◆ TO DO: Within the entries below, the lines from the one with "(State.retrain s p).engines" through the one with "(State.retrain s p).mgr" are to be set down exactly, both ends kept.
:: MATERIAL PROVIDED ::
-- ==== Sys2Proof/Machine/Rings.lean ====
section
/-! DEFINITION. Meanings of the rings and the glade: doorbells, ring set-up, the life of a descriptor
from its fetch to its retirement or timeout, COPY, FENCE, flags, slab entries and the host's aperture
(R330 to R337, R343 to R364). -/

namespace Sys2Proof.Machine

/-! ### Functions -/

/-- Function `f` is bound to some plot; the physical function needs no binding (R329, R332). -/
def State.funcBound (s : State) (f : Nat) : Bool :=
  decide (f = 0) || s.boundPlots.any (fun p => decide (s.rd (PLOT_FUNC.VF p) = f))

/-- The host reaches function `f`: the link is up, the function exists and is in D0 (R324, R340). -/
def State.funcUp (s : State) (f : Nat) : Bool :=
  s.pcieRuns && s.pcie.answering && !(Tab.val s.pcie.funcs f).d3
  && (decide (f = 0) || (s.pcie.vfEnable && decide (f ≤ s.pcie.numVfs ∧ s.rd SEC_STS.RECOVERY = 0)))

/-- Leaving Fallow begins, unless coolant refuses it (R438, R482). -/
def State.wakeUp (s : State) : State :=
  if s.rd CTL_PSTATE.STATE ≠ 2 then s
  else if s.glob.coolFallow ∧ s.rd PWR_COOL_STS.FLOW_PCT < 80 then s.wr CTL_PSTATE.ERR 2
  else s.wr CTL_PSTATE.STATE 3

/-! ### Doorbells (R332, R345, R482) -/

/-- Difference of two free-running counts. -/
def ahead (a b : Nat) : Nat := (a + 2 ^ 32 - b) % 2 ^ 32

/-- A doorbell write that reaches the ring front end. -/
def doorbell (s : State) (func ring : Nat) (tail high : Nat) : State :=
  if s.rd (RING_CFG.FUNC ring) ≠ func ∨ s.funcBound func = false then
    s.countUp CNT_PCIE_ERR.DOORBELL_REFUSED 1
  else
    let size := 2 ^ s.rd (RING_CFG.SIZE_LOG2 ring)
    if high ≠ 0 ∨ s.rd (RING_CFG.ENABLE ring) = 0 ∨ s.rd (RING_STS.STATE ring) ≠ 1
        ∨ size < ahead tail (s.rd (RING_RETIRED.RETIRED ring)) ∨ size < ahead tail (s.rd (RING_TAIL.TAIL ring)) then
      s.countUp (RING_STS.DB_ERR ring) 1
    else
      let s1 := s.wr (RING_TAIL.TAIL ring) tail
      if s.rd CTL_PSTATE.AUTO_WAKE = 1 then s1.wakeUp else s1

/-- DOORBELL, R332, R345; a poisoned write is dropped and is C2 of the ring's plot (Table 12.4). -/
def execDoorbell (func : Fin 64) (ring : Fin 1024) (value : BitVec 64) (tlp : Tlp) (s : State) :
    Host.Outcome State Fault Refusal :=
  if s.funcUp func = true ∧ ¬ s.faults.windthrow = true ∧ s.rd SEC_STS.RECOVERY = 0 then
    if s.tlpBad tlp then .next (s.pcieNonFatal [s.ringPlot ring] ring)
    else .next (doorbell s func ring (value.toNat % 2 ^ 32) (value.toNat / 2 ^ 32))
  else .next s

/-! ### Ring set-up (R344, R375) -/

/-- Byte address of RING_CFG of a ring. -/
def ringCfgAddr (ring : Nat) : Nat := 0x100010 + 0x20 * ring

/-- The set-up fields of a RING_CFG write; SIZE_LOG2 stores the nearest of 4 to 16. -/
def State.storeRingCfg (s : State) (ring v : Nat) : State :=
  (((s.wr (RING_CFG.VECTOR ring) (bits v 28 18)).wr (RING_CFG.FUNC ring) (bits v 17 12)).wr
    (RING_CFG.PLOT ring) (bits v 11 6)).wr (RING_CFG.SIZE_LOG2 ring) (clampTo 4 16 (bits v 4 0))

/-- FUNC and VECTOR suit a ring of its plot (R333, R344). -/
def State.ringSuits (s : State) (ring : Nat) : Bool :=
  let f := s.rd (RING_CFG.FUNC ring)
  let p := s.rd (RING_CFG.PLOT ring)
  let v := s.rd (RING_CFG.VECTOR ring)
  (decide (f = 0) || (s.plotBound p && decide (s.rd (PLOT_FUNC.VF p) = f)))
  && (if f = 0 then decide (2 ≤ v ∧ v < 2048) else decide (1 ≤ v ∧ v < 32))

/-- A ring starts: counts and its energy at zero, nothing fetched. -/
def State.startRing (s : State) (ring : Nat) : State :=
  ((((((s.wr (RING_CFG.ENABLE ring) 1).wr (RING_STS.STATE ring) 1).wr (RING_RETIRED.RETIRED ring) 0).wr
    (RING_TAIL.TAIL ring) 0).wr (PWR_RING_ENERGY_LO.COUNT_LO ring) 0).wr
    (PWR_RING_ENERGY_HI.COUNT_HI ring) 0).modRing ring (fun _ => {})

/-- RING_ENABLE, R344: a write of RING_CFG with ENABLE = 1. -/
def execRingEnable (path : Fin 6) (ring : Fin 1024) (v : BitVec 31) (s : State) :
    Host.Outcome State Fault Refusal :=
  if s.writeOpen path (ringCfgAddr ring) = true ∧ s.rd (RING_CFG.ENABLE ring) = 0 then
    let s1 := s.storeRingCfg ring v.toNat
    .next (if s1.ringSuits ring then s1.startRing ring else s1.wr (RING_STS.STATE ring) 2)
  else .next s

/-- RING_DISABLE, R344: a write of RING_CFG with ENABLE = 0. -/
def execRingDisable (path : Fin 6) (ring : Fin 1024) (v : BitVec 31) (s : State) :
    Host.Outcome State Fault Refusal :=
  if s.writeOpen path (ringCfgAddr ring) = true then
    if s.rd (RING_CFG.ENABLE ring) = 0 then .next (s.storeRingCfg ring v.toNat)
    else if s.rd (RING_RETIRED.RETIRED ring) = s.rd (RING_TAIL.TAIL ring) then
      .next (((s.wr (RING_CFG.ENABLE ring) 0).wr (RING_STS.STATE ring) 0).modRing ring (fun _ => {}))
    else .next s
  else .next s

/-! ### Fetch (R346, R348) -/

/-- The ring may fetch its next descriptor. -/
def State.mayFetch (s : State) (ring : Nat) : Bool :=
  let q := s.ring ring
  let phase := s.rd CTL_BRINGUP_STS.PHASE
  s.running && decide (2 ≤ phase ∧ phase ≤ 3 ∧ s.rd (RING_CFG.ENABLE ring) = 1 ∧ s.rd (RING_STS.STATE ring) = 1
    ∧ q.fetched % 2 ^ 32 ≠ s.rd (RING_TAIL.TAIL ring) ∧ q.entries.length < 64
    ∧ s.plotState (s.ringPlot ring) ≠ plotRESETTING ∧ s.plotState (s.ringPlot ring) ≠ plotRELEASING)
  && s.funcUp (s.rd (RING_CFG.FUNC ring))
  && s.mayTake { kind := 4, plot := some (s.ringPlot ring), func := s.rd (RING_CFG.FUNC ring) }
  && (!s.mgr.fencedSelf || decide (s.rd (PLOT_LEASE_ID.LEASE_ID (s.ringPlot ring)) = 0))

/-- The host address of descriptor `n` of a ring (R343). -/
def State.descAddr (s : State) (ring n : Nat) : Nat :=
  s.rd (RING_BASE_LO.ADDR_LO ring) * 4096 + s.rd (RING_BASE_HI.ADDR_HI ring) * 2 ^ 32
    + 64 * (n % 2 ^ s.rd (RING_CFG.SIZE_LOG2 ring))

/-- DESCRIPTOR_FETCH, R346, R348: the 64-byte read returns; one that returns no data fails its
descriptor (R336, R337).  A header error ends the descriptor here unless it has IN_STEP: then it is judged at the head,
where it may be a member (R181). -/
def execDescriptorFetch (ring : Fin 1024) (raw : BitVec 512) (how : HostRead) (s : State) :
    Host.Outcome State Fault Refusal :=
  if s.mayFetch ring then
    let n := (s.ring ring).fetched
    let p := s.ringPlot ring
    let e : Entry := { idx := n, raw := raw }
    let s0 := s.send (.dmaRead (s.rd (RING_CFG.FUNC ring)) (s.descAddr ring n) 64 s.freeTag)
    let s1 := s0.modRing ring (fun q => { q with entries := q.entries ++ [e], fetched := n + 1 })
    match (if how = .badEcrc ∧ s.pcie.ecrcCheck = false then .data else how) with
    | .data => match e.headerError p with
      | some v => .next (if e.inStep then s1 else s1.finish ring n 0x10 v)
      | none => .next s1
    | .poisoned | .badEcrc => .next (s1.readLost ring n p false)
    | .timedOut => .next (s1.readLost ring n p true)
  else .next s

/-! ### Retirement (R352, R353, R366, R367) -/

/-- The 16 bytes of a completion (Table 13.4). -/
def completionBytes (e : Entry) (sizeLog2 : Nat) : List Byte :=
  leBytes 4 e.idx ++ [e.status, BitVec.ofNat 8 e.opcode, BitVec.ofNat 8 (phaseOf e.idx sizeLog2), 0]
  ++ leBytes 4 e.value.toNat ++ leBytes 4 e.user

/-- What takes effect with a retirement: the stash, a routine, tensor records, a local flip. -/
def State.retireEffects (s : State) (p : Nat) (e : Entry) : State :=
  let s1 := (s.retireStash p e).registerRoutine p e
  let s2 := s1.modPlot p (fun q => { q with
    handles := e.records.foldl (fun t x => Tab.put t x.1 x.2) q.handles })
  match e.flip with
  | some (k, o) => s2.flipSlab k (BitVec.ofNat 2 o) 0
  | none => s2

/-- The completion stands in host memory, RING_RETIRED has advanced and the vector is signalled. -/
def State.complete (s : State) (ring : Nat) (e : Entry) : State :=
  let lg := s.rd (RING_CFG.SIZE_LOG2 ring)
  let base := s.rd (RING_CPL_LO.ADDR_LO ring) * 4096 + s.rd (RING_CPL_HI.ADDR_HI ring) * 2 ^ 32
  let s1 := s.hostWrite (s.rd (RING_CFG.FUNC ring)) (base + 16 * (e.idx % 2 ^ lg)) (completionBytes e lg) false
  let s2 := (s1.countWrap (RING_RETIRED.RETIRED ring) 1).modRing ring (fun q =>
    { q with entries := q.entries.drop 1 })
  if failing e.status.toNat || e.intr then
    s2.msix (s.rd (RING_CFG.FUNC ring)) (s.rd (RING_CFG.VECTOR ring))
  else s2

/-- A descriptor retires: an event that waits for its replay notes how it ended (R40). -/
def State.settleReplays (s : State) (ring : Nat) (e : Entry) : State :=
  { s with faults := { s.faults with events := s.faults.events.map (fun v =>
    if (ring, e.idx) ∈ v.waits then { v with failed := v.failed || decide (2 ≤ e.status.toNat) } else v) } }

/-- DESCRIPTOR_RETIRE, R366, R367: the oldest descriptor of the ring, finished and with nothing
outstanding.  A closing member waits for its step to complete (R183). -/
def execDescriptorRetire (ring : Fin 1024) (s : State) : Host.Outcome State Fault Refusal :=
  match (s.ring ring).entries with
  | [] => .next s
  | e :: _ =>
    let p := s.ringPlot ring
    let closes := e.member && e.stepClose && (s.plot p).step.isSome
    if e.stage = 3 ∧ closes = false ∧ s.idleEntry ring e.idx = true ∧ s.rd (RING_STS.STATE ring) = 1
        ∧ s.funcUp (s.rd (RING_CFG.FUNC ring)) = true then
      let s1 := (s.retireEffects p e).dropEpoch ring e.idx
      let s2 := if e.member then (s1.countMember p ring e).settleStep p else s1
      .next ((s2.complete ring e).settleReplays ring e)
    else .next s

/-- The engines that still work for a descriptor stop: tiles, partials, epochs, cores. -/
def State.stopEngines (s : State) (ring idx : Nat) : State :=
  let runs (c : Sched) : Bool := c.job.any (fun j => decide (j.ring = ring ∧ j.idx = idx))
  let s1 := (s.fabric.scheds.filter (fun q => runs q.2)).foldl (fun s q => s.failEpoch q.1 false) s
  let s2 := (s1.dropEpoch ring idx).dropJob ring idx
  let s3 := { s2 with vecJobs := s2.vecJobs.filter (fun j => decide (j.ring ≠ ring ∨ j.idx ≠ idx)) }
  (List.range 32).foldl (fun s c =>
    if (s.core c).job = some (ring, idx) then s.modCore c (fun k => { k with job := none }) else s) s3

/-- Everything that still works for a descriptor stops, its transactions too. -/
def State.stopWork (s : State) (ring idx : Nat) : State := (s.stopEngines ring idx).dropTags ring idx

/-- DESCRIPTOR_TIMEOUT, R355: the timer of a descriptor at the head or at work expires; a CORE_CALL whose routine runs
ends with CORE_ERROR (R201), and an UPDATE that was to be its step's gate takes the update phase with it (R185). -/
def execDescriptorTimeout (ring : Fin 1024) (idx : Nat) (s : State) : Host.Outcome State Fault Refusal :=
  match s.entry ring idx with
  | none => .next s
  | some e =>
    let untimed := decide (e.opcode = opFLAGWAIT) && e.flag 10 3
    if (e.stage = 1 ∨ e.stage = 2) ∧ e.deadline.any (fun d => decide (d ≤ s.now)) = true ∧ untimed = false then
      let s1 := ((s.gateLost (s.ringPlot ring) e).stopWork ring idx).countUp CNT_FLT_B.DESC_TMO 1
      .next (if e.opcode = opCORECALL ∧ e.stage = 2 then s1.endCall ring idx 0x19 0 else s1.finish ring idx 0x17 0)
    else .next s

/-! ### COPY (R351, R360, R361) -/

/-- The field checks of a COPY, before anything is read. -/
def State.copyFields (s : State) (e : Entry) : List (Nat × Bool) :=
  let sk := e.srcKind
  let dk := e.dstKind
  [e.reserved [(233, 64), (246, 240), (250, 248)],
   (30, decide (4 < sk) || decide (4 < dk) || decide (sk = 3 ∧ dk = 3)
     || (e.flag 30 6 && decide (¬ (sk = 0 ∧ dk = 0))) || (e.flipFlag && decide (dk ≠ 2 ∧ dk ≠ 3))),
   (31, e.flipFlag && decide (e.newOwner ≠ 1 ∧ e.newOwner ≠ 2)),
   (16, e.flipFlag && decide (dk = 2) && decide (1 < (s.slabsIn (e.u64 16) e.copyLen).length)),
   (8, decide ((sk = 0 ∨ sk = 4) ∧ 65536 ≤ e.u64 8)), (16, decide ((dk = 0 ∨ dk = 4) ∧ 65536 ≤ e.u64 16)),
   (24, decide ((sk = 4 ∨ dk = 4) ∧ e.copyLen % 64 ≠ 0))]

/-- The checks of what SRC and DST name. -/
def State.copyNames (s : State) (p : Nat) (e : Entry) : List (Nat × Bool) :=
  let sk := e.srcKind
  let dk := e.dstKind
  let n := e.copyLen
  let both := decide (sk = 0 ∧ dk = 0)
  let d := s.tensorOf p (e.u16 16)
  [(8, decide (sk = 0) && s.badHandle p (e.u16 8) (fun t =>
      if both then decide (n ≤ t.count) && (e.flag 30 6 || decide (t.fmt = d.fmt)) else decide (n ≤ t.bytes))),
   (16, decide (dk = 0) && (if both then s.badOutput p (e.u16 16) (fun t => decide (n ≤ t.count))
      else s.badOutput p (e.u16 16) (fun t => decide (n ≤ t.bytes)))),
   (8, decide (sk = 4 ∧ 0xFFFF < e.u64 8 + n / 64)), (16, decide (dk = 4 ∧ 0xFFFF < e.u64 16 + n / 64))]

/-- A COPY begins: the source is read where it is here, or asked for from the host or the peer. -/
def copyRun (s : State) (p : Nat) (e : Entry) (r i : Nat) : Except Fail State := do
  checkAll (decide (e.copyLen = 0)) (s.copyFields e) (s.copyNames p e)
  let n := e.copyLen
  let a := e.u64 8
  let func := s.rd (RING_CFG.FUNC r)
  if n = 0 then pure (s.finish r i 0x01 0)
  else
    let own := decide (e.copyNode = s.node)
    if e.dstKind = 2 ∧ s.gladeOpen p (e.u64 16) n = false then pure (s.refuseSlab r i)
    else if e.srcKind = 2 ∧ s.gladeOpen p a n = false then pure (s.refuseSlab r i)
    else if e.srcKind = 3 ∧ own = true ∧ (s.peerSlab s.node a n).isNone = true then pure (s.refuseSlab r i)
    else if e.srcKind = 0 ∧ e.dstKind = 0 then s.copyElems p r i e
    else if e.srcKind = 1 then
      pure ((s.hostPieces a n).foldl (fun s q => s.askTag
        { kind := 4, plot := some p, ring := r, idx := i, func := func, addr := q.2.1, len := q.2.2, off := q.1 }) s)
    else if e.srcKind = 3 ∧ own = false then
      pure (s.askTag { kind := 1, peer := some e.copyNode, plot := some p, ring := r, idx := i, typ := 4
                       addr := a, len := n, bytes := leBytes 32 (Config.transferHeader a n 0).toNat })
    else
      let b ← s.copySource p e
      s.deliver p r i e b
:::
:: MATERIAL PROVIDED ::
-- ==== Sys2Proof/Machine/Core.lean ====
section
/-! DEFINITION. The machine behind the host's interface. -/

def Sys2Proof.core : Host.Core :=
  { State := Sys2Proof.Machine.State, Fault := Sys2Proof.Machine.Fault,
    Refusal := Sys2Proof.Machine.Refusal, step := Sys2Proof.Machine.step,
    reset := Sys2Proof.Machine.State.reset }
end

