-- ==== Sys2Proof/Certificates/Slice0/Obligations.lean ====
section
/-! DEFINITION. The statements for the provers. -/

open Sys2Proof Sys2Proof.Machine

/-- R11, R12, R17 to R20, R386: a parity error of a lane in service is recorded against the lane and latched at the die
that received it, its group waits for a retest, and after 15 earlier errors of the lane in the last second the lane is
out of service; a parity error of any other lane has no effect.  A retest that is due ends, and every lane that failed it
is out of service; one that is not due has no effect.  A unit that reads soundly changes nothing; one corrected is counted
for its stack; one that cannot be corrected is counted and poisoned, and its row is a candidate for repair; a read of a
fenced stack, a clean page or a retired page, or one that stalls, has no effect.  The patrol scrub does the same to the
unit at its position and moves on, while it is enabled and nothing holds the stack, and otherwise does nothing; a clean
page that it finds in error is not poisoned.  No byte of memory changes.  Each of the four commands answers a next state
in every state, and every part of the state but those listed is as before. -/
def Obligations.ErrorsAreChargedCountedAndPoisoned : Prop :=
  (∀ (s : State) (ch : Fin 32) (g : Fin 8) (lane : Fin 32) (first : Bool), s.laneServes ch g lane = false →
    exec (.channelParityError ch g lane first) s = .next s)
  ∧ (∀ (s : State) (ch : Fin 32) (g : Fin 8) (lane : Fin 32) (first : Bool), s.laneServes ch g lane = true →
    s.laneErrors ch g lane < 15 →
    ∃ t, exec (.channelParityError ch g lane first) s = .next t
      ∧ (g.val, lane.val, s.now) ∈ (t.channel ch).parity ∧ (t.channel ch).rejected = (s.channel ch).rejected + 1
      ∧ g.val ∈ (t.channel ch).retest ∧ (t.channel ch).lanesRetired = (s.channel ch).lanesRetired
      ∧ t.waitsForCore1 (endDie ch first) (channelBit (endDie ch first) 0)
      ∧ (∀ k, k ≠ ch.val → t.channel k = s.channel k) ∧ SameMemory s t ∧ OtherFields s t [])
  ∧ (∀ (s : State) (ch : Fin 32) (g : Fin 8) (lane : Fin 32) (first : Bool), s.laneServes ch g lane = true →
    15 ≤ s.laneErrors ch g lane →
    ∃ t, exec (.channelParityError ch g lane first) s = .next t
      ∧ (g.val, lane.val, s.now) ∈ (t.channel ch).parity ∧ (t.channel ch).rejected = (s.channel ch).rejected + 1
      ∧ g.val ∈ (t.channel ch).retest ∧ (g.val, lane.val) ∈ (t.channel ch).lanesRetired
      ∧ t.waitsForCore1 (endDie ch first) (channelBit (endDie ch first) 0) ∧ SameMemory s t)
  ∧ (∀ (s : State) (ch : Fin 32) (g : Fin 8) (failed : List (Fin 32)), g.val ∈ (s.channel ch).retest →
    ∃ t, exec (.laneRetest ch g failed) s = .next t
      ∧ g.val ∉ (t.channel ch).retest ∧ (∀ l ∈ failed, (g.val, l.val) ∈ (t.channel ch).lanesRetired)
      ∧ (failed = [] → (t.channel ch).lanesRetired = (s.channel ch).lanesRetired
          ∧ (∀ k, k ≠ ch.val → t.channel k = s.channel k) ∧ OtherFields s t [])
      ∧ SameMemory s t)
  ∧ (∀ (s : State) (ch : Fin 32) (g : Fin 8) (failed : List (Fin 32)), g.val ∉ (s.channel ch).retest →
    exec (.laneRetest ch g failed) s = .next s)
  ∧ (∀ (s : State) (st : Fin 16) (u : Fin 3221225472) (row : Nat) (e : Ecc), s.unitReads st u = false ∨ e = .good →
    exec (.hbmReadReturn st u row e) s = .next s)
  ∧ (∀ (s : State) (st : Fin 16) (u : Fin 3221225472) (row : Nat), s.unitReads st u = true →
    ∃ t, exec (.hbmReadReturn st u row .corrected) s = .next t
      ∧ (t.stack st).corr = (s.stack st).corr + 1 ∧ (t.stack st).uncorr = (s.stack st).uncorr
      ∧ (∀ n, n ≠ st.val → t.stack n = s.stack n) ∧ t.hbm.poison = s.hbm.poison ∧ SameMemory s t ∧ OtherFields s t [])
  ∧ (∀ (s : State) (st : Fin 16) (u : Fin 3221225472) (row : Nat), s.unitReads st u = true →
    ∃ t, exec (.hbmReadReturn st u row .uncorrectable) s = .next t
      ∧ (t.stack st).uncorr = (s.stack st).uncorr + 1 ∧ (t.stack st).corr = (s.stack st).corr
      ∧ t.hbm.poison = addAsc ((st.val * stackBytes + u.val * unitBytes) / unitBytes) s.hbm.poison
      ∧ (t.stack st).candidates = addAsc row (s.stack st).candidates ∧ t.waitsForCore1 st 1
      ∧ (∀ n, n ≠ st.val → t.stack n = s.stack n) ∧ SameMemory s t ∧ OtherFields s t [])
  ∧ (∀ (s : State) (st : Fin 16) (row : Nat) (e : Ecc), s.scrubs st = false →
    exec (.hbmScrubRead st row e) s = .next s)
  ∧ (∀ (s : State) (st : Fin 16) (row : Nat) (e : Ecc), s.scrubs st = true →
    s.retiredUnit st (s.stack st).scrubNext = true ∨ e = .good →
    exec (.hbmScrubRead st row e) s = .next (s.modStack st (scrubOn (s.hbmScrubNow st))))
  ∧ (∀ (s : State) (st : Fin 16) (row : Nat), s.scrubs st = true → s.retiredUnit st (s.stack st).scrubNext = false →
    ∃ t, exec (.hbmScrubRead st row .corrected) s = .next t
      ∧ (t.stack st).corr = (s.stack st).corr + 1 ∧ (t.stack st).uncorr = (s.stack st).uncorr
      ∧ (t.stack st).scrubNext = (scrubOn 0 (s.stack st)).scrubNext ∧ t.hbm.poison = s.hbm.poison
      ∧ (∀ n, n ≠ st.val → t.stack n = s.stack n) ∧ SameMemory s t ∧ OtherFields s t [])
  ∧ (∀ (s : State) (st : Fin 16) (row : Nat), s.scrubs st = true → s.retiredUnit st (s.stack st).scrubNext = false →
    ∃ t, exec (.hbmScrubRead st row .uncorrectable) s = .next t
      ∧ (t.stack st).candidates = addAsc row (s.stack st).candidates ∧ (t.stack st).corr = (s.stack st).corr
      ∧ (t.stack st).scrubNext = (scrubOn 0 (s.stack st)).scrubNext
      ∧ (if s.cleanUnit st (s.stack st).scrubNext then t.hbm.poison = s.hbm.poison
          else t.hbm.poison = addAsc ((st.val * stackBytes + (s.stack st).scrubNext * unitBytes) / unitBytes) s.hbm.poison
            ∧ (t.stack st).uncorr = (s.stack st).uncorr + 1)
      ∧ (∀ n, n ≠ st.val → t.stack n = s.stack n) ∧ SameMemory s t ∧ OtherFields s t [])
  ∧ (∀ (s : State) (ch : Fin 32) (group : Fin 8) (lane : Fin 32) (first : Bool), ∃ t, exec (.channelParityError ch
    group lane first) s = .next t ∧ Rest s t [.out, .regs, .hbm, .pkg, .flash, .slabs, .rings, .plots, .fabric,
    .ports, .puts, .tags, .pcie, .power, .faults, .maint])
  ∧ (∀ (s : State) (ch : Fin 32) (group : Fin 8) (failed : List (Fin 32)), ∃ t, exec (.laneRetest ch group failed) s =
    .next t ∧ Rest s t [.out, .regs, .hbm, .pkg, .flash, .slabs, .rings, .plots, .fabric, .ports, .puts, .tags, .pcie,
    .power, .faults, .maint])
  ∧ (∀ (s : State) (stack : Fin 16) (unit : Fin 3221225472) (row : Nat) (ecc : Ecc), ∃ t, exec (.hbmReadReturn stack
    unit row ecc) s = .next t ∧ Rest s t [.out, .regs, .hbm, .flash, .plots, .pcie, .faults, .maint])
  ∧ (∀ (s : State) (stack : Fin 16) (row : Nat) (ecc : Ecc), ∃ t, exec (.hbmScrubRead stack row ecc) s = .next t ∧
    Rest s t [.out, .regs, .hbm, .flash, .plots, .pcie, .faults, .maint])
:::
:: MATERIAL PROVIDED ::
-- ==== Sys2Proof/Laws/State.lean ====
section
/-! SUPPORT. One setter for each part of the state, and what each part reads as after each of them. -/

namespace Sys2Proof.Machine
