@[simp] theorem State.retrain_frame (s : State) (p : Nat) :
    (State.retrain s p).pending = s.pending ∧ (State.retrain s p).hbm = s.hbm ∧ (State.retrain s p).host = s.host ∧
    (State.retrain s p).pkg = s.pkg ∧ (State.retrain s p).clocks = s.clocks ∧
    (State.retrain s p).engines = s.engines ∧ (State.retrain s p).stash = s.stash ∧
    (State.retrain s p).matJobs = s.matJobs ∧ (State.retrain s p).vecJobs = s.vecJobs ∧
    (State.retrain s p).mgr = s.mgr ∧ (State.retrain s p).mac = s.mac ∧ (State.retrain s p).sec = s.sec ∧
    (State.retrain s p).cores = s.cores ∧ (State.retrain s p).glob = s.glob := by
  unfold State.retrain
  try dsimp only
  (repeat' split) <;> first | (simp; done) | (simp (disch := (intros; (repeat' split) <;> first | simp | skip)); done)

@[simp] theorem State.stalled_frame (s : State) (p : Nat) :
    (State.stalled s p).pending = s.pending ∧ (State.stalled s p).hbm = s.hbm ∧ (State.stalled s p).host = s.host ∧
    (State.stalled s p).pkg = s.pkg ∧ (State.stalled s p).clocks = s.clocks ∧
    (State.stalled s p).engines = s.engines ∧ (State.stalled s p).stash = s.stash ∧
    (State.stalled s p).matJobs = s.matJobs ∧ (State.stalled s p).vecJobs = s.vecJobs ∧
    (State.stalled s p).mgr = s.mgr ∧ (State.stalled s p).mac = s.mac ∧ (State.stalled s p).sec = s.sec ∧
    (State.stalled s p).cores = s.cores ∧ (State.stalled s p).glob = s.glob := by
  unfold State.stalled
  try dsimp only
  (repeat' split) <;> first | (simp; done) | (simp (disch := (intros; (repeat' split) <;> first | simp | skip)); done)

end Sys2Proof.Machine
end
:::
◆ WRITTEN SOLUTION:
    (State.retrain s p).engines = s.engines ∧ (State.retrain s p).stash = s.stash ∧
    (State.retrain s p).matJobs = s.matJobs ∧ (State.retrain s p).vecJobs = s.vecJobs ∧
    (State.retrain s p).mgr = s.mgr ∧ (State.retrain s p).mac = s.mac ∧ (State.retrain s p).sec = s.sec ∧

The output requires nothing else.